Gustavo A. Cortes Puentes, MD
Gustavo A. Cortes Puentes, MD

Chest binding is an important gender-affirming practice that can help alleviate chest dysphoria, promote comfort and self-affirmation, and reduce experiences of misgendering. Among transgender and gender-diverse adolescents assigned female at birth, more than 60% report engaging in chest binding.12

Although generally considered safe when practiced with appropriate guidance, chest binding may be associated with physical effects that warrant clinical awareness. Commonly reported symptoms include musculoskeletal or chest discomfort, skin irritation, and respiratory symptoms such as dyspnea, with less frequent reports of rib fractures.34 These effects typically emerge within the first year of binding, whereas some, such as skin changes or rare complications, may develop over longer durations. Importantly, there is currently no evidence of progressive or irreversible pulmonary dysfunction attributable to chest binding.
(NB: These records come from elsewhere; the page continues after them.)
-- ==== Sys2Proof/Laws/State.lean ====
section
/-! SUPPORT. What each update of State, Core and Seq leaves and what it changes: one lemma per field per update, so that no proof
unfolds a record. -/
namespace Sys2Proof.Machine

/-! ## Cores of a state -/

@[simp] theorem core_setCore_same (s : State) (n : CoreId) (c : Core) : (s.setCore n c).core n = c := Tab.get_put_same _ _ _ _

theorem core_setCore_ne (s : State) (n m : CoreId) (c : Core) (h : m ≠ n) : (s.setCore n c).core m = s.core m :=
  Tab.get_put_ne _ _ _ _ _ (fun e => h (BitVec.eq_of_toNat_eq e))

@[simp] theorem core_modCore_same (s : State) (n : CoreId) (g : Core → Core) : (s.modCore n g).core n = g (s.core n) :=
  core_setCore_same _ _ _

theorem core_modCore_ne (s : State) (n m : CoreId) (g : Core → Core) (h : m ≠ n) : (s.modCore n g).core m = s.core m :=
  core_setCore_ne _ _ _ _ h

@[simp] theorem here_modHere (s : State) (g : Core → Core) : (s.modHere g).here = g s.here := core_modCore_same _ _ _

@[simp] theorem here_modSeq (s : State) (g : Seq → Seq) : (s.modSeq g).here = s.here.setSeq s.cur.2 (g s.seq) := core_modCore_same _ _ _

/-! ## Sequencers of a core -/

@[simp] theorem seq_setSeq_same (c : Core) (q : Ctx) (x : Seq) : (c.setSeq q x).seq q = x := by cases q <;> rfl

theorem seq_setSeq_ne (c : Core) (q r : Ctx) (x : Seq) (h : r ≠ q) : (c.setSeq q x).seq r = c.seq r := by
  cases q <;> cases r <;> first | rfl | exact absurd rfl h

@[simp] theorem setSeq_setSeq (c : Core) (q : Ctx) (x y : Seq) : (c.setSeq q x).setSeq q y = c.setSeq q y := by cases q <;> rfl

@[simp] theorem setSeq_self (c : Core) (q : Ctx) : c.setSeq q (c.seq q) = c := by cases q <;> rfl

@[simp] theorem seq_modSeq (s : State) (g : Seq → Seq) : (s.modSeq g).seq = g s.seq := by
  show ((s.modSeq g).here).seq s.cur.2 = g s.seq
  rw [here_modSeq, seq_setSeq_same]

@[simp] theorem setSeq_supK (c : Core) (q : Ctx) (x : Seq) : (c.setSeq q x).supK = c.supK := by cases q <;> rfl
@[simp] theorem setSeq_supF (c : Core) (q : Ctx) (x : Seq) : (c.setSeq q x).supF = c.supF := by cases q <;> rfl
@[simp] theorem setSeq_mimage (c : Core) (q : Ctx) (x : Seq) : (c.setSeq q x).mimage = c.mimage := by cases q <;> rfl
@[simp] theorem setSeq_mstore (c : Core) (q : Ctx) (x : Seq) : (c.setSeq q x).mstore = c.mstore := by cases q <;> rfl
@[simp] theorem setSeq_q (c : Core) (q : Ctx) (x : Seq) : (c.setSeq q x).q = c.q := by cases q <;> rfl
@[simp] theorem setSeq_iq (c : Core) (q : Ctx) (x : Seq) : (c.setSeq q x).iq = c.iq := by cases q <;> rfl
@[simp] theorem setSeq_oq (c : Core) (q : Ctx) (x : Seq) : (c.setSeq q x).oq = c.oq := by cases q <;> rfl
@[simp] theorem setSeq_tk (c : Core) (q : Ctx) (x : Seq) : (c.setSeq q x).tk = c.tk := by cases q <;> rfl
@[simp] theorem setSeq_fwd (c : Core) (q : Ctx) (x : Seq) : (c.setSeq q x).fwd = c.fwd := by cases q <;> rfl
@[simp] theorem setSeq_storeSeq (c : Core) (q : Ctx) (x : Seq) : (c.setSeq q x).storeSeq = c.storeSeq := by cases q <;> rfl
@[simp] theorem setSeq_xstK (c : Core) (q : Ctx) (x : Seq) : (c.setSeq q x).xstK = c.xstK := by cases q <;> rfl
@[simp] theorem setSeq_kWait (c : Core) (q : Ctx) (x : Seq) : (c.setSeq q x).kWait = c.kWait := by cases q <;> rfl
@[simp] theorem setSeq_divTill (c : Core) (q : Ctx) (x : Seq) : (c.setSeq q x).divTill = c.divTill := by cases q <;> rfl
@[simp] theorem setSeq_group (c : Core) (q : Ctx) (x : Seq) : (c.setSeq q x).group = c.group := by cases q <;> rfl
@[simp] theorem setSeq_amos (c : Core) (q : Ctx) (x : Seq) : (c.setSeq q x).amos = c.amos := by cases q <;> rfl
@[simp] theorem setSeq_vec (c : Core) (q : Ctx) (x : Seq) : (c.setSeq q x).vec = c.vec := by cases q <;> rfl
@[simp] theorem setSeq_mat (c : Core) (q : Ctx) (x : Seq) : (c.setSeq q x).mat = c.mat := by cases q <;> rfl
@[simp] theorem setSeq_cposts (c : Core) (q : Ctx) (x : Seq) : (c.setSeq q x).cposts = c.cposts := by cases q <;> rfl
@[simp] theorem setSeq_tl (c : Core) (q : Ctx) (x : Seq) : (c.setSeq q x).tl = c.tl := by cases q <;> rfl
@[simp] theorem setSeq_ts (c : Core) (q : Ctx) (x : Seq) : (c.setSeq q x).ts = c.ts := by cases q <;> rfl
@[simp] theorem setSeq_ta (c : Core) (q : Ctx) (x : Seq) : (c.setSeq q x).ta = c.ta := by cases q <;> rfl
@[simp] theorem setSeq_pushes (c : Core) (q : Ctx) (x : Seq) : (c.setSeq q x).pushes = c.pushes := by cases q <;> rfl
@[simp] theorem setSeq_nextId (c : Core) (q : Ctx) (x : Seq) : (c.setSeq q x).nextId = c.nextId := by cases q <;> rfl
@[simp] theorem setSeq_rings (c : Core) (q : Ctx) (x : Seq) : (c.setSeq q x).rings = c.rings := by cases q <;> rfl
@[simp] theorem setSeq_cond (c : Core) (q : Ctx) (x : Seq) : (c.setSeq q x).cond = c.cond := by cases q <;> rfl
@[simp] theorem setSeq_prio (c : Core) (q : Ctx) (x : Seq) : (c.setSeq q x).prio = c.prio := by cases q <;> rfl
@[simp] theorem setSeq_fused (c : Core) (q : Ctx) (x : Seq) : (c.setSeq q x).fused = c.fused := by cases q <;> rfl
@[simp] theorem setSeq_fpri (c : Core) (q : Ctx) (x : Seq) : (c.setSeq q x).fpri = c.fpri := by cases q <;> rfl
@[simp] theorem setSeq_quota (c : Core) (q : Ctx) (x : Seq) : (c.setSeq q x).quota = c.quota := by cases q <;> rfl
@[simp] theorem setSeq_slotAt (c : Core) (q : Ctx) (x : Seq) : (c.setSeq q x).slotAt = c.slotAt := by cases q <;> rfl
@[simp] theorem setSeq_wpt (c : Core) (q : Ctx) (x : Seq) : (c.setSeq q x).wpt = c.wpt := by cases q <;> rfl
@[simp] theorem setSeq_snapctl (c : Core) (q : Ctx) (x : Seq) : (c.setSeq q x).snapctl = c.snapctl := by cases q <;> rfl
@[simp] theorem setSeq_csrPend (c : Core) (q : Ctx) (x : Seq) : (c.setSeq q x).csrPend = c.csrPend := by cases q <;> rfl
@[simp] theorem setSeq_ringPend (c : Core) (q : Ctx) (x : Seq) : (c.setSeq q x).ringPend = c.ringPend := by cases q <;> rfl
@[simp] theorem setSeq_slice (c : Core) (q : Ctx) (x : Seq) : (c.setSeq q x).slice = c.slice := by cases q <;> rfl
@[simp] theorem setSeq_recent (c : Core) (q : Ctx) (x : Seq) : (c.setSeq q x).recent = c.recent := by cases q <;> rfl
@[simp] theorem setSeq_code (c : Core) (q : Ctx) (x : Seq) : (c.setSeq q x).code = c.code := by cases q <;> rfl
@[simp] theorem setSeq_unit (c : Core) (q : Ctx) (x : Seq) : (c.setSeq q x).unit = c.unit := by cases q <;> rfl
@[simp] theorem setSeq_prevJob (c : Core) (q : Ctx) (x : Seq) : (c.setSeq q x).prevJob = c.prevJob := by cases q <;> rfl
@[simp] theorem setSeq_prevTask (c : Core) (q : Ctx) (x : Seq) : (c.setSeq q x).prevTask = c.prevTask := by cases q <;> rfl
@[simp] theorem setSeq_cutting (c : Core) (q : Ctx) (x : Seq) : (c.setSeq q x).cutting = c.cutting := by cases q <;> rfl
@[simp] theorem setSeq_cutSeq (c : Core) (q : Ctx) (x : Seq) : (c.setSeq q x).cutSeq = c.cutSeq := by cases q <;> rfl
@[simp] theorem setSeq_fatal (c : Core) (q : Ctx) (x : Seq) : (c.setSeq q x).fatal = c.fatal := by cases q <;> rfl
@[simp] theorem setSeq_frozen (c : Core) (q : Ctx) (x : Seq) : (c.setSeq q x).frozen = c.frozen := by cases q <;> rfl
@[simp] theorem setSeq_quireHeld (c : Core) (q : Ctx) (x : Seq) : (c.setSeq q x).quireHeld = c.quireHeld := by cases q <;> rfl
@[simp] theorem setSeq_wake (c : Core) (q : Ctx) (x : Seq) : (c.setSeq q x).wake = c.wake := by cases q <;> rfl
@[simp] theorem setSeq_late (c : Core) (q : Ctx) (x : Seq) : (c.setSeq q x).late = c.late := by cases q <;> rfl
@[simp] theorem setSeq_starting (c : Core) (q : Ctx) (x : Seq) : (c.setSeq q x).starting = c.starting := by cases q <;> rfl
@[simp] theorem setSeq_newJob (c : Core) (q : Ctx) (x : Seq) : (c.setSeq q x).newJob = c.newJob := by cases q <;> rfl
@[simp] theorem setSeq_debugHalt (c : Core) (q : Ctx) (x : Seq) : (c.setSeq q x).debugHalt = c.debugHalt := by cases q <;> rfl
@[simp] theorem setSeq_lastRetire (c : Core) (q : Ctx) (x : Seq) : (c.setSeq q x).lastRetire = c.lastRetire := by cases q <;> rfl
@[simp] theorem setSeq_watch (c : Core) (q : Ctx) (x : Seq) : (c.setSeq q x).watch = c.watch := by cases q <;> rfl
@[simp] theorem setSeq_snapAt (c : Core) (q : Ctx) (x : Seq) : (c.setSeq q x).snapAt = c.snapAt := by cases q <;> rfl
@[simp] theorem setSeq_snap (c : Core) (q : Ctx) (x : Seq) : (c.setSeq q x).snap = c.snap := by cases q <;> rfl
@[simp] theorem setSeq_att (c : Core) (q : Ctx) (x : Seq) : (c.setSeq q x).att = c.att := by cases q <;> rfl
@[simp] theorem setSeq_staging (c : Core) (q : Ctx) (x : Seq) : (c.setSeq q x).staging = c.staging := by cases q <;> rfl
@[simp] theorem setSeq_coll (c : Core) (q : Ctx) (x : Seq) : (c.setSeq q x).coll = c.coll := by cases q <;> rfl
@[simp] theorem setSeq_planes (c : Core) (q : Ctx) (x : Seq) : (c.setSeq q x).planes = c.planes := by cases q <;> rfl
@[simp] theorem setSeq_fActive (c : Core) (q : Ctx) (x : Seq) : (c.setSeq q x).fActive = c.fActive := by cases q <;> rfl
@[simp] theorem setSeq_events (c : Core) (q : Ctx) (x : Seq) : (c.setSeq q x).events = c.events := by cases q <;> rfl
@[simp] theorem setSeq_evDrops (c : Core) (q : Ctx) (x : Seq) : (c.setSeq q x).evDrops = c.evDrops := by cases q <;> rfl

/-! ## Trap registers of a core -/

@[simp] theorem sup_setSup_same (c : Core) (q : Ctx) (x : Sup) : (c.setSup q x).sup q = x := by cases q <;> rfl
@[simp] theorem seq_setSup (c : Core) (q r : Ctx) (x : Sup) : (c.setSup q x).seq r = c.seq r := by cases q <;> cases r <;> rfl
@[simp] theorem sup_setSeq (c : Core) (q r : Ctx) (x : Seq) : (c.setSeq q x).sup r = c.sup r := by cases q <;> cases r <;> rfl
Current evidence indicates that chest binding causes acute, reversible restrictive changes in pulmonary function while the binder is worn but does not appear to cause long-term impairment of lung function in transgender and gender-diverse youth.5 In a recent study, binding was associated with temporary reductions in vital capacity, FVC, and FEV1—both in absolute and percent-predicted values.5 Regarding exercise tolerance, a pilot study in adolescents found no significant differences in cardiopulmonary exercise testing parameters with or without a binder, although overall fitness levels were below expected values—likely reflecting multifactorial influences, such as reduced physical activity.6

Although direct evidence remains limited, chest binding may affect sleep quality through physical discomfort or respiratory symptoms, and binding during sleep is generally not recommended. Clinicians should address this topic sensitively as part of comprehensive, gender-affirming care, routinely assessing sleep health and providing guidance on safer binding practices, including the importance of removing binders before sleep.78 Ongoing research is needed to further clarify the relationship between binding and sleep health in transgender and gender-diverse individuals.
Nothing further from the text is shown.